-- ==== Sys2Proof/Certificates/Slice0/Obligations.lean ====
section
/-! DEFINITION. Sys2Proof/Certificates/Slice0/Obligations.lean: the statements for the provers. -/

open Sys2Proof Sys2Proof.Machine

/-- A step takes the front command: it is exec of that command on the state with the queue's rest; with none waiting one tick passes. The
model's own choices in it: log entry 5. -/
def Obligations.StepRunsFrontCommand : Prop :=
  (∀ (s : State) (c : Instr) (rest : List Instr), s.pending = c :: rest → step s = exec c { s with pending := rest }) ∧
  (∀ s : State, s.pending = [] → step s = .next (tick s))

/-- Of R396: A frozen module on which only work of stopped clocks waits keeps every part of its state but Fabric Time. The model's own choices
in it: log entry 9. -/
def Obligations.FrozenModuleHoldsItsState : Prop := ∀ q : State, Kept (FrozenAt q)

/-- Of R429, R396: A write by a tenant that may not write the field is discarded and reported with KIND 1. In a freeze a write to a page
outside the AO domain is discarded and reported with KIND 2. -/
def Obligations.DiscardedWritesAreReported : Prop :=
  (∀ (s : State) (c : Instr) (w : Writer) (p : Page) (f : Fld) (idx v : Nat),
    fieldWrite c = some (w, p, f, idx, v) → permitted f idx w = false →
      exec c s = .next (reportFld (taken s w p) p w f idx 1 v (rget s f p.inst idx))) ∧
  (∀ (s : State) (c : Instr) (w : Writer) (p : Page) (f : Fld) (idx v : Nat),
    fieldWrite c = some (w, p, f, idx, v) → permitted f idx w = true → f.off < 0x800 ∨ rget s Reg.HDR_EXPERT_EN p.num ≠ 0 →
      frozen s = true → p.ao = false → exec c s = .next (reportFld s p w f idx 2 v (rget s f p.inst idx)))

/-- Of R41, R62, R155, R264, R403, R417: Before the input comes into range no domain has power, time stands at 0 in state FREE, every ring and
link is disabled, and nothing is queued or stored. The model's own choices in it: log entries 4, 5, 6, 10. -/
def Obligations.ResetLeavesNothingRunning : Prop :=
  State.reset.pending = [] ∧ State.reset.mem = [] ∧ Memory.wf State.reset.mem = true ∧ State.reset.time.ft = 0 ∧
    State.reset.queues = [] ∧ State.reset.power.on = [] ∧ State.reset.boot.inRange = false ∧ bootStage State.reset = 0 ∧
    rget State.reset Reg.FTIME_SYNC_STATE = 0 ∧ rget State.reset Reg.DIMTAB_READY = 0 ∧ frozen State.reset = false ∧
    (∀ l : LinkId, rget State.reset Reg.ZLINK_ENABLE l.val = 0 ∧ rget State.reset Reg.ZLINK_STATE l.val = 0) ∧
    (∀ (n : CDie) (t : TenantId), rget State.reset Reg.DOCK_RING_ENABLE n.val t.val = 0 ∧ rget State.reset Reg.DOCK_RING_STATE n.val t.val = 0) ∧
    step State.reset = .next (advance State.reset 1)

/-- Of R417, R445, R446, R366, R419: The module boots when its input comes into range, loses everything but the flash and the fuses when it
leaves it, and takes a power limit when it loses its blade. A package reset clears every die, keeps the AO domain and the PMC island, and
reruns the boot from POWER_UP; a reboot clears the PMC island too and starts at ROM. The model's own choices in it: log entry 35. -/
def Obligations.PowerAndPackageResets : Prop :=
  ((∀ s : State, s.boot.inRange = false →
    exec .powerInputInRange s = .next { s with boot := { s.boot with inRange := true } }) ∧
  (∀ s : State, Yields .powerInputOutOfRange s (fun t =>
    t.boot.inRange = false ∧ t.regs = [] ∧ t.mem = [] ∧ t.queues = [] ∧ t.power.on = [] ∧ t.boot.image = none ∧
      t.flash.bytes = s.flash.bytes ∧ t.boot.svnUp = s.boot.svnUp ∧ t.boot.revoked = s.boot.revoked ∧ t.pending = s.pending)) ∧
  (∀ (s : State) (mv : Nat), Clocked s → Yields (.bladeCurrentLoss mv) s (fun t =>
    RegsOnly { s with pins := { s.pins with bladeLimit := some (50 * mv / 1000) } } t ∧
      rget t Reg.POWER_CAP_W = rget s Reg.POWER_CAP_W))) ∧
  ((∀ (s : State) (i : Nat), frozen s = false → s.boot.image = some i → tripHolds s = false →
    Yields .packageReset s (fun t =>
      bootStage t = 3 ∧ t.mem = [] ∧ t.poison = [] ∧ t.queues = [] ∧ t.rings = [] ∧ t.links = [] ∧ t.msf = State.reset.msf ∧
        t.power.on = [136] ∧ t.flash = s.flash ∧ t.boot.image = some i ∧ rget t Reg.DIMTAB_READY = 0 ∧
        rget t Reg.RESET_LAST_DOMAIN = 8 ∧ t.pending = s.pending ∧ rget t Reg.LEDGER_CAP_EN = 0)) ∧
  (∀ (s u : State) (w : Writer), Lands s w pmcPage Reg.PMC_REBOOT 0 u → tripHolds u = false →
    Yields (.reboot w) s (fun t =>
      bootStage t = 0 ∧ t.mem = [] ∧ t.queues = [] ∧ t.links = [] ∧ t.flash = u.flash ∧
        t.boot.image = none ∧ t.boot.svnUp = u.boot.svnUp ∧ t.boot.revoked = u.boot.revoked ∧ t.pending = u.pending)))

/-- Of R417, R420, R459, R421, R423, R33: ROM reads the straps and the fuses, FLASH reads an image, and each passes to the stage after it.
VERIFY takes slot A where it verifies, else slot B with a record, else the part stays in RECOVERY. POWER_UP powers every domain, SELFTEST
decides SHAPE_OK, TRAIN counts the parts out of service, PUBLISH sets READY. The model's own choices in it: log entry 35. -/
def Obligations.BootStages : Prop :=
  ((∀ (s : State) (pos : Byte) (refclk : Bool), AtStage s 0 → Yields (.rom pos refclk) s (fun t =>
    bootStage t = 1 ∧ rget t Reg.SMB_POS_ID = pos.toNat ∧ rget t Reg.PCIE_SRIS = b2n (!refclk) ∧
      rget t Reg.PMC_SVN_FUSE = fuseSvn s % 256 ∧ rget t Reg.PMC_KEY_REVOKED = fuseRevoked s % 16 ∧
      domainOn t 136 = true ∧ t.mem = s.mem ∧ t.queues = s.queues ∧ t.flash = s.flash)) ∧
  (∀ s : State, AtStage s 1 → Yields .flash s (fun t =>
    bootStage t = 2 ∧ t = { s with boot := { s.boot with loaded := true }, regs := t.regs } ∧
      OnlyField s t Reg.PMC_BOOT_STAGE 0 0))) ∧
  (∀ s : State, AtStage s 2 →
    (verifySlot s 0 = 0 → Yields .verify s (fun t =>
      bootStage t = 3 ∧ t.boot.image = some 0 ∧ rget t Reg.PMC_IMAGE_SLOT = 0 ∧ rget t Reg.PMC_BOOT_FAIL = 0 ∧
        t.mem = s.mem ∧ t.flash = s.flash)) ∧
    (verifySlot s 0 ≠ 0 → verifySlot s 1 = 0 → Yields .verify s (fun t =>
      bootStage t = 3 ∧ t.boot.image = some 1 ∧ rget t Reg.PMC_IMAGE_SLOT = 1 ∧ t.mem = s.mem ∧ t.flash = s.flash)) ∧
    (verifySlot s 0 ≠ 0 → verifySlot s 1 ≠ 0 → Yields .verify s (fun t =>
      bootStage t = 8 ∧ t.boot.image = s.boot.image ∧ bitAt (rget t Reg.SMB_ALERT_CAUSE) 3 = true ∧ t.mem = s.mem ∧
        t.flash = s.flash))) ∧
  ((∀ s : State, AtStage s 3 → Yields .powerUp s (fun t =>
    bootStage t = 4 ∧ t.power.on = List.range 137 ∧ t.pins.pwrGood = true ∧ t.mem = s.mem ∧ t.queues = s.queues ∧
      (∀ d : Fin 12, rget t Reg.CLOCK_SOURCE_SEL d.val =
        (if rget s Reg.CLOCK_STATUS_XTAL_READY d.val = 1 then 1 else rget s Reg.CLOCK_SOURCE_SEL d.val)))) ∧
  (∀ (s : State) (failed : List (Fin 8 × Fin 9)), AtStage s 4 → Yields (.selftest failed) s (fun t =>
    let of (n : Nat) := benchOf ((List.range 9).filter (fun k => failed.any (fun p => p.1.val == n && p.2.val == k))) (fusedOut n)
    bootStage t = 5 ∧ t.mem = s.mem ∧ t.queues = s.queues ∧
      rget t Reg.DIMTAB_SHAPE_OK = b2n ((List.range 8).all (fun n => (of n).2.2)) ∧
      (∀ n : Fin 8, mapFind t.boot.mapped n.val = (of n.val).1 ∧ mapFind t.boot.bench n.val = some (of n.val).2.1))) ∧
  (∀ (s : State) (ks : List StackId) (cs : List (Fin 32)), AtStage s 5 → Yields (.train ks cs) s (fun t =>
    bootStage t = 6 ∧ t.mem = s.mem ∧ t.queues = s.queues ∧
      rget t Reg.PMC_PARTS_OUT = ((List.finRange 16).filter (fun i => !ks.contains i)).length
        + ((List.finRange 32).filter (fun i => !cs.contains i)).length ∧
      (∀ i : StackId, t.boot.outOf.contains i.val = (s.boot.outOf.contains i.val || !ks.contains i)))) ∧
  (∀ (s : State) (ms : Nat), AtStage s 6 → Yields (.publish ms) s (fun t =>
    rget t Reg.DIMTAB_READY = 1 ∧ t.boot.published = true ∧ t.pcie.rrs = false ∧ bootStage t = 7 ∧ t.mem = s.mem ∧
      t.queues = s.queues)))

▶ _INSTRUCTIONS TO FOLLOW_
Repeat word for word the lines above that run from the line containing "((∀ (s : State) (pos" through the line containing "(∀ (s : State) (failed", both ends included, and nothing else.

▶ _RESPONSE TO THE TASK_
  ((∀ (s : State) (pos : Byte) (refclk : Bool), AtStage s 0 → Yields (.rom pos refclk) s (fun t =>
    bootStage t = 1 ∧ rget t Reg.SMB_POS_ID = pos.toNat ∧ rget t Reg.PCIE_SRIS = b2n (!refclk) ∧
      rget t Reg.PMC_SVN_FUSE = fuseSvn s % 256 ∧ rget t Reg.PMC_KEY_REVOKED = fuseRevoked s % 16 ∧
      domainOn t 136 = true ∧ t.mem = s.mem ∧ t.queues = s.queues ∧ t.flash = s.flash)) ∧
  (∀ s : State, AtStage s 1 → Yields .flash s (fun t =>
    bootStage t = 2 ∧ t = { s with boot := { s.boot with loaded := true }, regs := t.regs } ∧
      OnlyField s t Reg.PMC_BOOT_STAGE 0 0))) ∧
  (∀ s : State, AtStage s 2 →
    (verifySlot s 0 = 0 → Yields .verify s (fun t =>
      bootStage t = 3 ∧ t.boot.image = some 0 ∧ rget t Reg.PMC_IMAGE_SLOT = 0 ∧ rget t Reg.PMC_BOOT_FAIL = 0 ∧
        t.mem = s.mem ∧ t.flash = s.flash)) ∧
    (verifySlot s 0 ≠ 0 → verifySlot s 1 = 0 → Yields .verify s (fun t =>
      bootStage t = 3 ∧ t.boot.image = some 1 ∧ rget t Reg.PMC_IMAGE_SLOT = 1 ∧ t.mem = s.mem ∧ t.flash = s.flash)) ∧
    (verifySlot s 0 ≠ 0 → verifySlot s 1 ≠ 0 → Yields .verify s (fun t =>
      bootStage t = 8 ∧ t.boot.image = s.boot.image ∧ bitAt (rget t Reg.SMB_ALERT_CAUSE) 3 = true ∧ t.mem = s.mem ∧
        t.flash = s.flash))) ∧
  ((∀ s : State, AtStage s 3 → Yields .powerUp s (fun t =>
    bootStage t = 4 ∧ t.power.on = List.range 137 ∧ t.pins.pwrGood = true ∧ t.mem = s.mem ∧ t.queues = s.queues ∧
      (∀ d : Fin 12, rget t Reg.CLOCK_SOURCE_SEL d.val =
        (if rget s Reg.CLOCK_STATUS_XTAL_READY d.val = 1 then 1 else rget s Reg.CLOCK_SOURCE_SEL d.val)))) ∧
  (∀ (s : State) (failed : List (Fin 8 × Fin 9)), AtStage s 4 → Yields (.selftest failed) s (fun t =>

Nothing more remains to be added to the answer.